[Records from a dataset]
|---|

theorem keep_takeEntry {r₀ s : State} (kp : Keep r₀ s) (c q : Nat) :
    Keep r₀ (takeEntry s c q).2 := by
  unfold takeEntry
  try dsimp only
  repeat' first
    | with_reducible
        first
        | assumption | intro _ | apply keep_ite | apply keep_setReg | apply keep_modQueue | apply keep_flagPoison
    | split
    | with_reducible first | apply keep_rec | rfl

theorem keep_landRow {r₀ s : State} (kp : Keep r₀ s) (c : Nat) (p : Packet) :
    Keep r₀ (landRow s c p).2 := by
  unfold landRow
  try dsimp only
  repeat' first
    | with_reducible
        first
        | assumption | intro _ | apply keep_ite | apply keep_bump | apply keep_outsideWrite | apply keep_modQueue
    | split
    | with_reducible first | apply keep_rec | rfl

theorem keep_appendMsg {r₀ s : State} (kp : Keep r₀ s) (c q : Nat) (m : Msg) :
    Keep r₀ (appendMsg s c q m) := by
  unfold appendMsg
  try dsimp only
  repeat' first
    | with_reducible
        first
        | assumption | intro _ | apply keep_ite | apply keep_bump | apply keep_modQueue
    | split
    | with_reducible first | apply keep_rec | rfl

theorem keep_appendAll {r₀ s : State} (kp : Keep r₀ s) (k c q frame : Nat) : Keep r₀ (appendAll k s c q frame) := by
  induction k generalizing s with
  | zero => exact kp
  | succ k ih =>
    unfold appendAll
    extract_lets x
    split
    · exact kp
    · exact ih (keep_appendMsg kp ..)

theorem keep_countHeld {r₀ s : State} (kp : Keep r₀ s) (c q : Nat) :
    Keep r₀ (countHeld s c q) := by
  unfold countHeld
  try dsimp only
  repeat' first
    | with_reducible
        first
        | assumption | intro _ | apply keep_ite | apply keep_bumpBy | apply keep_modQueue
    | split
    | with_reducible first | apply keep_rec | rfl

theorem keep_flushQueue {r₀ s : State} (kp : Keep r₀ s) (c q frame : Nat) :
    Keep r₀ (flushQueue s c q frame) := by
  unfold flushQueue
  try dsimp only
  repeat' first
    | with_reducible
        first
        | assumption | intro _ | apply keep_countHeld | apply keep_appendAll
    | split
    | with_reducible first | apply keep_rec | rfl

theorem keep_flushQueues {r₀ s : State} (kp : Keep r₀ s) (c : Nat) :
    Keep r₀ (flushQueues s c) := by
  unfold flushQueues
  try dsimp only
  repeat' first
    | with_reducible
        first
        | assumption | intro _ | apply keep_foldl | apply keep_flushQueue
    | split
    | with_reducible first | apply keep_rec | rfl

theorem keep_creditReturn {r₀ s : State} (kp : Keep r₀ s) (c q : Nat) (m : Msg) :
    Keep r₀ (creditReturn s c q m) := by
  unfold creditReturn
  try dsimp only
  repeat' first
    | with_reducible
        first
        | assumption | intro _ | apply keep_ite | apply keep_sendCredit
    | split
    | with_reducible first | apply keep_rec | rfl

theorem keep_freeMsg {r₀ s : State} (kp : Keep r₀ s) (c q : Nat) (m : Msg) :
    Keep r₀ (freeMsg s c q m) := by
  unfold freeMsg
  try dsimp only
  repeat' first
    | with_reducible
        first
        | assumption | intro _ | apply keep_modQueue | apply keep_creditReturn
    | split
    | with_reducible first | apply keep_rec | rfl

theorem keep_discardMsg {r₀ s : State} (kp : Keep r₀ s) (c q : Nat) (d : QueueDecl) (m : Msg) :
    Keep r₀ (discardMsg s c q d m) := by
  unfold discardMsg
  try dsimp only
  repeat' first
    | with_reducible
        first
        | assumption | intro _ | apply keep_modUn | apply keep_bump | apply keep_modQueue | apply keep_freeMsg
    | split
    | with_reducible first | apply keep_rec | rfl

theorem keep_discardIncomplete {r₀ s : State} (kp : Keep r₀ s) (c q frame : Nat) :
    Keep r₀ (discardIncomplete s c q frame) := by
  unfold discardIncomplete
  try dsimp only
  repeat' first
    | with_reducible
        first
        | assumption | intro _ | apply keep_ite | apply keep_foldl | apply keep_flushQueue
        | apply keep_discardMsg
    | split
    | with_reducible first | apply keep_rec | rfl

theorem keep_ageMessages {r₀ s : State} (kp : Keep r₀ s) (c : Nat) :
    Keep r₀ (ageMessages s c) := by
  unfold ageMessages
  try dsimp only
  repeat' first
    | with_reducible
        first
        | assumption | intro _ | apply keep_foldl | apply keep_modCl | apply keep_discardIncomplete
    | split
    | with_reducible first | apply keep_rec | rfl

theorem keep_startWait {r₀ s : State} (kp : Keep r₀ s) (c cause : Nat) :
    Keep r₀ (startWait s c cause) := by
  unfold startWait
  try dsimp only
  repeat' first
    | with_reducible
        first
        | assumption | intro _ | apply keep_ite | apply keep_modCl
    | split
    | with_reducible first | apply keep_rec | rfl

theorem keep_endWait {r₀ s : State} (kp : Keep r₀ s) (c cause : Nat) :
    Keep r₀ (endWait s c cause) := by
  unfold endWait
  try dsimp only
  repeat' first
    | with_reducible
        first
        | assumption | intro _ | apply keep_modCl | apply keep_bumpBy
    | split
    | with_reducible first | apply keep_rec | rfl

theorem keep_endWaits {r₀ s : State} (kp : Keep r₀ s) (c : Nat) :
    Keep r₀ (endWaits s c) := by
  unfold endWaits
  try dsimp only
  repeat' first
    | with_reducible
        first
        | assumption | intro _ | apply keep_endWait
    | split
    | with_reducible first | apply keep_rec | rfl

theorem keep_returnSeg {r₀ s : State} (kp : Keep r₀ s) (c : Nat) (remote : Bool) (panel dclu dque seg : Nat) :
    Keep r₀ (returnSeg s c remote panel dclu dque seg) := by
  unfold returnSeg
  try dsimp only
  repeat' first
    | with_reducible
        first
        | assumption | intro _ | apply keep_ite | apply keep_endWait | apply keep_modCl
    | split
    | with_reducible first | apply keep_rec | rfl

theorem keep_resetChannels {r₀ s : State} (kp : Keep r₀ s) (c gen : Nat) (rings : List (Nat × Nat × Nat)) :
    Keep r₀ (resetChannels s c gen rings) := by
  unfold resetChannels
  try dsimp only
  repeat' first
    | with_reducible
        first
        | assumption | intro _ | apply keep_foldl | apply keep_modCl | apply keep_modUn
    | split
    | with_reducible first | apply keep_rec | rfl

theorem keep_answerRow {r₀ s : State} (kp : Keep r₀ s) (c : Nat) (p : Packet) (poison : Bool) (status : Nat) :
    Keep r₀ (answerRow s c p poison status) := by
  unfold answerRow
  try dsimp only
  repeat' first
    | with_reducible
        first
        | assumption | intro _ | apply keep_inject
    | split
    | with_reducible first | apply keep_rec | rfl

theorem keep_execMsg {r₀ s : State} (kp : Keep r₀ s) (r : RegionId) :
    KeepRes r₀ (execMsg r s) := by
  unfold execMsg
  try dsimp only
  repeat' first
    | with_reducible
        first
        | assumption | intro _ | apply KeepRes.of | apply keep_ite | apply keepRes_ite | apply keep_bump
        | apply keep_serve | apply keep_landRow | apply keep_answerRow
    | split
    | with_reducible first | apply keep_rec | rfl

theorem keep_execMsgAppend {r₀ s : State} (kp : Keep r₀ s) (cl : ClusterId) (q : Fin 64) :
    KeepRes r₀ (execMsgAppend cl q s) := by
  unfold execMsgAppend
  try dsimp only
  repeat' first
    | with_reducible
        first
        | assumption | intro _ | apply KeepRes.of | apply keep_flushQueue
    | split
    | with_reducible first | apply keep_rec | rfl

theorem keep_execMsgIncompleteDiscard {r₀ s : State} (kp : Keep r₀ s) (cl : ClusterId) (q : Fin 64) :
    KeepRes r₀ (execMsgIncompleteDiscard cl q s) := by
  unfold execMsgIncompleteDiscard
  try dsimp only
  repeat' first
    | with_reducible
        first
        | assumption | intro _ | apply KeepRes.of | apply keep_discardIncomplete
    | split
    | with_reducible first | apply keep_rec | rfl

theorem keep_execMsgDequeue {r₀ s : State} (kp : Keep r₀ s) (cl : ClusterId) (q : Fin 64) :
    KeepRes r₀ (execMsgDequeue cl q s) := by
  unfold execMsgDequeue
  try dsimp only
  repeat' first
    | with_reducible
        first
        | assumption | intro _ | apply KeepRes.of | apply keep_freeMsg
    | split
    | with_reducible first | apply keep_rec | rfl

theorem keep_execCredit {r₀ s : State} (kp : Keep r₀ s) (r : RegionId) :
    KeepRes r₀ (execCredit r s) := by
  unfold execCredit
  try dsimp only
  repeat' first
    | with_reducible
        first
        | assumption | intro _ | apply KeepRes.of | apply keep_ite | apply keepRes_ite | apply keep_serve
        | apply keep_returnSeg
    | split
    | with_reducible first | apply keep_rec | rfl

/-! ### Machine/Views.lean -/

theorem keep_latchSeconds {r₀ s : State} (kp : Keep r₀ s) (site req : Nat) :
    Keep r₀ (latchSeconds s site req) := by
  unfold latchSeconds
  try dsimp only
  repeat' first
    | with_reducible
        first
        | assumption | intro _ | apply keep_modKeeper
    | split
    | with_reducible first | apply keep_rec | rfl

theorem keep_writeRwWord {r₀ s : State} (kp : Keep r₀ s) (rows : List RegRow) (blk off v : Nat) :
    Keep r₀ (writeRwWord s rows blk off v) := by
  unfold writeRwWord
  try dsimp only
  repeat' first
    | with_reducible
        first
        | assumption | intro _ | apply keep_setReg
    | split
    | with_reducible first | apply keep_rec | rfl

/-! ### Machine/Sequencer.lean -/

theorem keep_trap {r₀ s : State} (kp : Keep r₀ s) (c cause : Nat) :
    Keep r₀ (trap s c cause) := by
  unfold trap
  try dsimp only
  repeat' first
    | with_reducible
        first
        | assumption | intro _ | apply keep_setCl | apply keep_setReg | apply keep_bump | apply keep_checkEnd
    | split
    | with_reducible first | apply keep_rec | rfl

theorem keep_lvs {r₀ s : State} (kp : Keep r₀ s) (c : ClusterId) (i : Instr) (f : State → State) (hf : ∀ t, Keep r₀ t
    → Keep r₀ (f t)) :
    KeepRes r₀ (lvs c i f s) := by
  unfold lvs
  try dsimp only
  repeat' first
    | with_reducible
        first
        | assumption | intro _ | apply KeepRes.of | apply keep_ite | apply keepRes_ite | apply keep_advClock
        | apply keep_trap | apply hf
    | split
    | with_reducible first | apply keep_rec | rfl

theorem keep_lvsDone {r₀ s : State} (kp : Keep r₀ s) (c cost : Nat) (x : Cluster) :
    Keep r₀ (lvsDone s c cost x) := by
  unfold lvsDone
  try dsimp only
  repeat' first
    | with_reducible
        first
        | assumption | intro _ | apply keep_setCl
    | split
    | with_reducible first | apply keep_rec | rfl

theorem keep_lvsWrite {r₀ s : State} (kp : Keep r₀ s) (c : ClusterId) (d : SReg) (cost : Nat) (v : Word) :
    Keep r₀ (lvsWrite c d cost v s) := by
  unfold lvsWrite
  try dsimp only
  repeat' first
    | with_reducible
        first
        | assumption | intro _ | apply keep_lvsDone
    | split
    | with_reducible first | apply keep_rec | rfl

theorem keep_lvsOp3 {r₀ s : State} (kp : Keep r₀ s) (i : Instr) (c : ClusterId) (d a b : SReg) (cost : Nat) (f : Word
    → Word → Word) :
    KeepRes r₀ (lvsOp3 i c d a b cost f s) := by
  unfold lvsOp3
  try dsimp only
  repeat' first
    | with_reducible
        first
        | assumption | intro _ | apply KeepRes.of | apply keep_lvs | apply keep_lvsWrite
    | split
    | with_reducible first | apply keep_rec | rfl

theorem keep_lvsOpI {r₀ s : State} (kp : Keep r₀ s) (i : Instr) (c : ClusterId) (d a : SReg) (f : Word → Word) :
    KeepRes r₀ (lvsOpI i c d a f s) := by
  unfold lvsOpI
  try dsimp only
  repeat' first
    | with_reducible
        first
        | assumption | intro _ | apply KeepRes.of | apply keep_lvs | apply keep_lvsWrite
    | split
    | with_reducible first | apply keep_rec | rfl

theorem keep_lvsGoto {r₀ s : State} (kp : Keep r₀ s) (c : ClusterId) (target : Int) (x : Cluster) :
    Keep r₀ (lvsGoto s c target x) := by
  unfold lvsGoto
  try dsimp only
  repeat' first
    | with_reducible
        first
        | assumption | intro _ | apply keep_ite | apply keep_setCl | apply keep_trap
    | split
    | with_reducible first | apply keep_rec | rfl

theorem keep_execAdd {r₀ s : State} (kp : Keep r₀ s) (c : ClusterId) (d a b : SReg) :
    KeepRes r₀ (execAdd c d a b s) := by
  unfold execAdd
  try dsimp only
  repeat' first
    | with_reducible
        first
        | assumption | intro _ | apply KeepRes.of | apply keep_lvsOp3
    | split
    | with_reducible first | apply keep_rec | rfl

theorem keep_execSub {r₀ s : State} (kp : Keep r₀ s) (c : ClusterId) (d a b : SReg) :
    KeepRes r₀ (execSub c d a b s) := by
  unfold execSub
  try dsimp only
  repeat' first
    | with_reducible
        first
        | assumption | intro _ | apply KeepRes.of | apply keep_lvsOp3
    | split
    | with_reducible first | apply keep_rec | rfl

theorem keep_execAnd {r₀ s : State} (kp : Keep r₀ s) (c : ClusterId) (d a b : SReg) :
    KeepRes r₀ (execAnd c d a b s) := by
  unfold execAnd
  try dsimp only
  repeat' first
    | with_reducible
        first
        | assumption | intro _ | apply KeepRes.of | apply keep_lvsOp3
    | split
    | with_reducible first | apply keep_rec | rfl

theorem keep_execOr {r₀ s : State} (kp : Keep r₀ s) (c : ClusterId) (d a b : SReg) :
    KeepRes r₀ (execOr c d a b s) := by
  unfold execOr
  try dsimp only
  repeat' first
    | with_reducible
        first
        | assumption | intro _ | apply KeepRes.of | apply keep_lvsOp3
    | split
    | with_reducible first | apply keep_rec | rfl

|---|

Using the data above, transcribe the lines that run from the line with "Keep r₀ (lvsDone s c cost x) := by" to the line with "unfold lvsOp3", both ends kept, and output nothing else.

    Keep r₀ (lvsDone s c cost x) := by
  unfold lvsDone
  try dsimp only
  repeat' first
    | with_reducible
        first
        | assumption | intro _ | apply keep_setCl
    | split
    | with_reducible first | apply keep_rec | rfl

theorem keep_lvsWrite {r₀ s : State} (kp : Keep r₀ s) (c : ClusterId) (d : SReg) (cost : Nat) (v : Word) :
    Keep r₀ (lvsWrite c d cost v s) := by
  unfold lvsWrite
  try dsimp only
  repeat' first
    | with_reducible
        first
        | assumption | intro _ | apply keep_lvsDone
    | split
    | with_reducible first | apply keep_rec | rfl

theorem keep_lvsOp3 {r₀ s : State} (kp : Keep r₀ s) (i : Instr) (c : ClusterId) (d a b : SReg) (cost : Nat) (f : Word
    → Word → Word) :
    KeepRes r₀ (lvsOp3 i c d a b cost f s) := by
  unfold lvsOp3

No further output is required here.